I remember when I first brought him home, he was a very uncertain, suspicious, and flighty animal. Things like walking directly towards him, shoveling poop (especially if you were scraping manure into a pile near his feet), scraping hay with a pitch fork, and even loud noises (coughing, etc) would send him into a literal tail-spin and off he'd gallop.

He was also very, very difficult to catch. I learned very quickly that jerky movements trying to get the halter on, or tossing a leadrope over his neck and/or back would spook him so bad I'd spend upwards of 30 minutes trying to catch him. He'd visibly tense and arch his back, as if expecting a heavy blow during sudden movements and if he felt threatened, he'd make sure he got away, and fast.

Some of these anxiety-ridden behaviors are still ingrained - if I slip in the paddock or trip over my own feet, 7/10 he will tense visibly but does not resort to fleeing - and instead of attempting to change him or force him to be OK with things, I allow him to decide for himself. He's incredibly intelligent and talented, and understands the difference between danger and a scare.

Make no mistake, he is still treated like a big horse. I don't tip-toe around him, but I do know his tolerance level is quite low for reprimands. Interestingly enough however, he seems to be more tolerant under harness of physical and mental pressures. There have been a handful of times he has lost his brain in harness and I've had to re-mend that physical gap, but for the most part, he thoroughly enjoys being pushed and does not mind being corrected.

Above all, Spud has taught me about patience and persistence. He's a little fire-ball, but it took a lot of time for him to recognize his own persona and allow himself to embody how he felt. It's amazing to think of who he was before, and how he's evolved. He leads the charge in most gallop-parties, and is happy to kick out at Annie's face should she get to close. His best friend is a half Arab Paint, and the two take great delight in playing bitey-face and running laps at our local outdoor arena.

Best bros.
He's exceeded all of my expectations and has taken to everything I put in front of him with an open mind and an eagerness he had not had when I initially brought him home.

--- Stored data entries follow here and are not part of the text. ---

-- ==== Sys2Proof/Machine/Stack.lean ====
section
/-!
DEFINITION. Resets and what they reach, the loss of a die, bind-off, the ledger and the links between the dies
(01_stack_and_dies.md, 02_startup_and_service_tiers.md), as operations over the state.
-/
namespace Sys2Proof.Machine

/-! Blocks by number, for lock bits and ticket histories. -/

/-- The die of a block number (R745: types below 0x40 lie on the B-die, below 0x60 on the C-die). -/
def numDie (n : Nat) : Die := if n / 64 < 0x40 then .b else if n / 64 < 0x60 then .c else .m

/-- Where a queue belongs, so that the reset of its die or domain empties it. -/
def queueHome (k : Key) : Home :=
  let t := k.i / 64
  match k.f with
  | 1 =>
    if t = 2 ∨ t = 3 ∨ t = 4 then .kept
    else if t = 0x46 then .at .c 116 else if t = 0x48 then .at .c (117 + k.i % 64 / 2)
    else if t = 0x4B then .at .c 121 else if t = 0x4C then .at .c 122 else if t = 0x4D then .at .c 123
    else if t = 0x4E then .at .c 124 else if t = 0x4F then .at .c 125 else .at .m 255
  | 2 => .at .b (23 + k.i / 4)
  | 3 => .at .c 116
  | 4 => .at .c (portDomain k.i)
  | 5 => .at .c (portDomain k.i)
  | 6 => .at .c 121
  | 7 => .at .c (coreDomain k.i)
  | 8 => .at .c (coreDomain k.i)
  | 9 => .kept
  | 10 => .at .c 112
  | 11 => .at .m 255
  | 13 => .at .c 255
  | 15 => .at .c (portDomain k.i)
  | 17 => .at .c (117 + k.i / 16)
  | 18 => .at .m 255
  | 20 => .at .c 255
  | _ => .at .b 255

/-- The home of a register-file key. -/
def keyHome (k : Key) : Home :=
  match homeOf k.f k.i with
  | .lockOf => .at (numDie k.i) 255
  | h => h

namespace State

/-- Drop every field and queue whose home satisfies `p`: it then holds its reset value, or nothing. -/
def clearHomes (s : State) (p : Home → Bool) : State :=
  { s with
    regs := s.regs.filter fun e => !p (keyHome e.1)
    queues := s.queues.filter fun e => !p (queueHome e.1) }

/-- The reset of one power domain (R4). -/
def resetDomain (s : State) (d : Nat) : State :=
  s.clearHomes fun h => match h with | .at _ e => e == d && e != 255 | _ => false

/-- The reset of one die. -/
def resetDie (s : State) (d : Die) : State :=
  s.clearHomes fun h => match h with | .at e _ => e == d | _ => false

end State

/-- The first domain of a die and the one after its last. -/
def dieDomains : Die → Nat × Nat
  | .b => (0, 44)
  | .c => (44, 128)
  | .m => (128, 136)

/-- A PTM-only domain follows the power state alone (the domain table of 05_power_clocks_thermal.md). -/
def ptmOnly (d : Nat) : Bool := [36, 37, 38, 42, 43].contains d

/-- R182: the rails that hold domain `d` are good. -/
def domRailsGood (s : State) (d : Nat) : Bool :=
  let g := s.rd F.PTM_SUPPLY_GOOD
  if d < 15 then g.testBit 3 else if d = 39 ∨ d = 121 then g.testBit 4 else true

/-- The domains that `d` depends on (the domain table; R205). -/
def domDeps (d : Nat) : List Nat :=
  (if d ≤ 3 then [4] else if 5 ≤ d ∧ d ≤ 14 then [4] else if 15 ≤ d ∧ d ≤ 27 then [35]
  else if 28 ≤ d ∧ d ≤ 31 then [32] else if d = 33 then [32] else if d = 37 ∨ d = 38 then [36]
  else if 108 ≤ d ∧ d ≤ 111 then [116] else if d = 114 then [115] else if d = 116 then [44]
  else if d = 121 then [39] else if d = 122 then [40] else if d = 123 ∨ d = 124 then [41]
  else if d = 125 then [40, 119] else []) ++
  (if 44 ≤ d ∧ d ≤ 127 then [37] else if 128 ≤ d then [38] else [])

/-- R116: the domain is on from the release of its die: its policy is on, or switched and initially on. -/
def domWanted (s : State) (d : Nat) : Bool := ptmOnly d || (s.rd F.POLICY d).testBit 0

/-- The domains of a die are powered as their policies ask, as far as their rails are good (R116, R182). -/
def powerDie (s : State) (die : Die) : State :=
  let r := dieDomains die
  s.each (List.range (r.2 - r.1)) fun s k =>
    let d := r.1 + k
    s.wr F.DOM_STATE (if domWanted s d && domRailsGood s d then 2 else 0) d

/-- The domains of a die go off with it. -/
def unpowerDie (s : State) (die : Die) : State :=
  let r := dieDomains die
  s.each (List.range (r.2 - r.1)) fun s k => s.wr F.DOM_STATE 0 (r.1 + k)

/-- Bytes of memory that lie on the C-die: SRAM, loop-engine memory, buffers and local memories. -/
def onCDie (a : Nat) : Bool := (0x20000000 ≤ a && a < 0x50000000)

/-! Requests for the optional clocks. -/

/-- Requester number of firmware in CLK_HOLD; a domain's is its own number. -/
def fwRequester : Nat := 255

/-- A request for clock `c` is held by some requester (R190). -/
def clockHeld (s : State) (c : Nat) : Bool :=
  s.on F.CLK_HOLD c fwRequester || (List.range 136).any fun d => s.on F.CLK_HOLD c d

/-- CLOCK_REQUEST (R190): `who` is the requesting domain, or firmware. -/
def clockRequest (s : State) (c who : Nat) : State :=
  let s := s.up F.CLK_HOLD c who
  if who = fwRequester then s.wr F.PTM_CLKREQ_REQ (putBit (s.rd F.PTM_CLKREQ_REQ) c true) else s

/-- The source of clock `c` is running and stable (R186, R190, R192, R746): 0 HSXO, 1 USB PLL, 2 RMII reference, 3 FRC. -/
def clockReady (s : State) (c : Nat) : Bool :=
  match c with
  | 0 => s.on F.HSXO_ON
  | 1 => s.on F.HSXO_ON && s.on F.USB_EN && domOn s 39
  | 2 => !s.on F.RMII_OUT || s.on F.PTM_CLKSTAT_PLL
  | _ => true

/-- CLOCK_GRANT (R190). -/
def clockGrant (s : State) (c : Nat) : State :=
  if clockHeld s c && clockReady s c then
    (s.wr F.PTM_CLKSTAT_GRANT (putBit (s.rd F.PTM_CLKSTAT_GRANT) c true)).up F.CLK_RUN c
  else s

/-- The grant of clock `c` falls once no request for it is held (R191). -/
def clockStop (s : State) (c : Nat) : State :=
  if clockHeld s c then s
  else (s.wr F.PTM_CLKSTAT_GRANT (putBit (s.rd F.PTM_CLKSTAT_GRANT) c false)).down F.CLK_RUN c

/-- CLOCK_RELEASE (R191). -/
def clockRelease (s : State) (c who : Nat) : State :=
  let s := s.down F.CLK_HOLD c who
  let s := if who = fwRequester then s.wr F.PTM_CLKREQ_REQ (putBit (s.rd F.PTM_CLKREQ_REQ) c false) else s
  clockStop s c

/-- A write of PTM_CLKREQ (R190): firmware's requests are its bits. -/
def clkReqWritten (s : State) : State :=
  s.each (List.range 4) fun s c =>
    if (s.rd F.PTM_CLKREQ_REQ).testBit c then s.up F.CLK_HOLD c fwRequester
    else clockStop (s.down F.CLK_HOLD c fwRequester) c

/-- The requests of the domains of a list are withdrawn (R191, R753). -/
def withdrawClocks (s : State) (l : List Nat) : State :=
  let s := s.each l fun s d => s.each (List.range 4) fun s c => s.down F.CLK_HOLD c d
  s.each (List.range 4) clockStop

/-- The source of optional clock `c` has stopped: its grant falls; the requests stand (R190, R191). -/
def clockLost (s : State) (c : Nat) : State :=
  (s.wr F.PTM_CLKSTAT_GRANT (putBit (s.rd F.PTM_CLKSTAT_GRANT) c false)).down F.CLK_RUN c

/-- The RMII reference with RMII_OUT 1 comes from PLLT, which NAP stops: its requests are withdrawn, whoever holds them, but
firmware's bit of PTM_CLKREQ stays (R192). -/
def rmiiWithdrawn (s : State) : State :=
  clockStop ((s.each (List.range 136) fun s d => s.down F.CLK_HOLD 2 d).down F.CLK_HOLD 2 fwRequester) 2

/-! Ledger. -/

/-- LEDGER_RAISE (R93, R96): cause `b` is raised for the life of the part and a record falls due. -/
def ledgerRaise (s : State) (b : Nat) : State :=
  let l := s.rd F.LEDGER_CAUSES
  if l.testBit b then s else (s.wr F.LEDGER_CAUSES (putBit l b true)).up F.LEDGER_PENDING

/-- R93 bit 5, R563: one more compute mismatch or excursion. -/
def spCount (s : State) : State :=
  let s := (s.bump F.LEDGER_TALLY_SP_COUNT).up F.LEDGER_PENDING
  if s.rd F.SP_LIM_SP_LIM ≤ s.rd F.LEDGER_TALLY_SP_COUNT then ledgerRaise s 5 else s

/-! Start-up outcomes. -/

/-- TIER_OUTCOME (R70): the tier and its cause are recorded. -/
def outcome (s : State) (tier cause : Nat) : State := (s.wr F.STK_DIESTATE_TIER tier).wr F.SU_TIER_CAUSE cause

/-- Entry into Tier 0 or Tier 1 (R75, R85): after cast-on every leg goes to its safe state, a held one too, and the strobes stop. -/
def outputsSafe (s : State) : State := if s.on F.PRE_CAST then s else cutStrobes (legsSafe s (List.range 16))

/-- An outcome that confines the device to Tier 0 before any C-die code runs; an earlier one, or a bind-off, stands (R70, R71). -/
def confine (s : State) (cause : Nat) : State :=
  if s.on F.TIER0_ONLY || s.on F.BINDOFF then s else outcome (outputsSafe (s.wr F.TIER0_ONLY cause)) 0 cause

/-! Live re-pattern, as far as losses end it. -/

/-- Record a rejection of R134 (SOURCE 1: live). -/
def reject (s : State) (code type off source : Nat) : State :=
  ((((s.wr F.PAT_REJECT_CODE code).wr F.PAT_REJECT_TYPE type).wr F.PAT_REJECT_SOURCE source).wr
    F.PAT_REJECT_OFF_OFFSET off)

/-- A delta is pending: CHECKING, LOADING or ARMED (R141). -/
def livePending (s : State) : Bool := let st := s.rd F.PAT_LIVE_STAT_STATE; 1 ≤ st && st ≤ 3

/-- A pending delta is discarded with a code of R134 (R44, R135, R141, R143 to R145). -/
def liveDiscard (s : State) (code : Nat) : State :=
  if livePending s then
    ((reject (s.setq Q.delta []) code 0 0 1).wr F.PAT_LIVE_STAT_STATE 5).wr F.PAT_LIVE_STAT_RESULT 9
  else s

/-- Memory lists nothing from `lo` up to `hi` any more. -/
def dropRange (s : State) (lo hi : Nat) : State :=
  { s with
    mem := s.mem.filter (fun c => decide (c.1 < lo) || decide (hi ≤ c.1))
    bad := s.bad.filter (fun w => decide (w < lo) || decide (hi ≤ w)) }

/-! Losses. -/

/-- R711: the lock state follows the debug fuses. -/
def lockFollows (s : State) : State :=
  s.wr F.TST_LOCK_STATE (match s.rd F.FUSE_DBG with | 0 => 0 | 1 => 1 | _ => 3)

/-- R717, R757: an open request of the debug access port to an address that satisfies `p` completes with ABSENT. -/
def debugAbsent (s : State) (p : Nat → Bool) : State :=
  if s.on F.ACC_BUSY && p (s.rd F.ACC_ADDR) then ((s.down F.ACC_BUSY).wr F.ACC_RCODE 1).wr F.ACC_RDATA 0 else s

/-- R717: a verification of DBG_AUTH ends refused, without a count. -/
def authEnds (s : State) : State := if s.rd F.AUTH_STATUS = 1 then s.wr F.AUTH_STATUS 3 else s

The last five years have been an adventure, and although he does not necessarily get the amount of media coverage as Annie, he holds just as special of a place in my heart and in my barn. The lack of driving community in our area continues to be one of our biggest hurdles in progressing and continuing with my driving experience and our "show record".

That being said, he owes me nothing and if we happen to get down south to compete some day, I'll be as happy as if we spend the rest of our days casually driving the back properties and old ATV trails.

Happy 5 Years to the very best potato there ever was.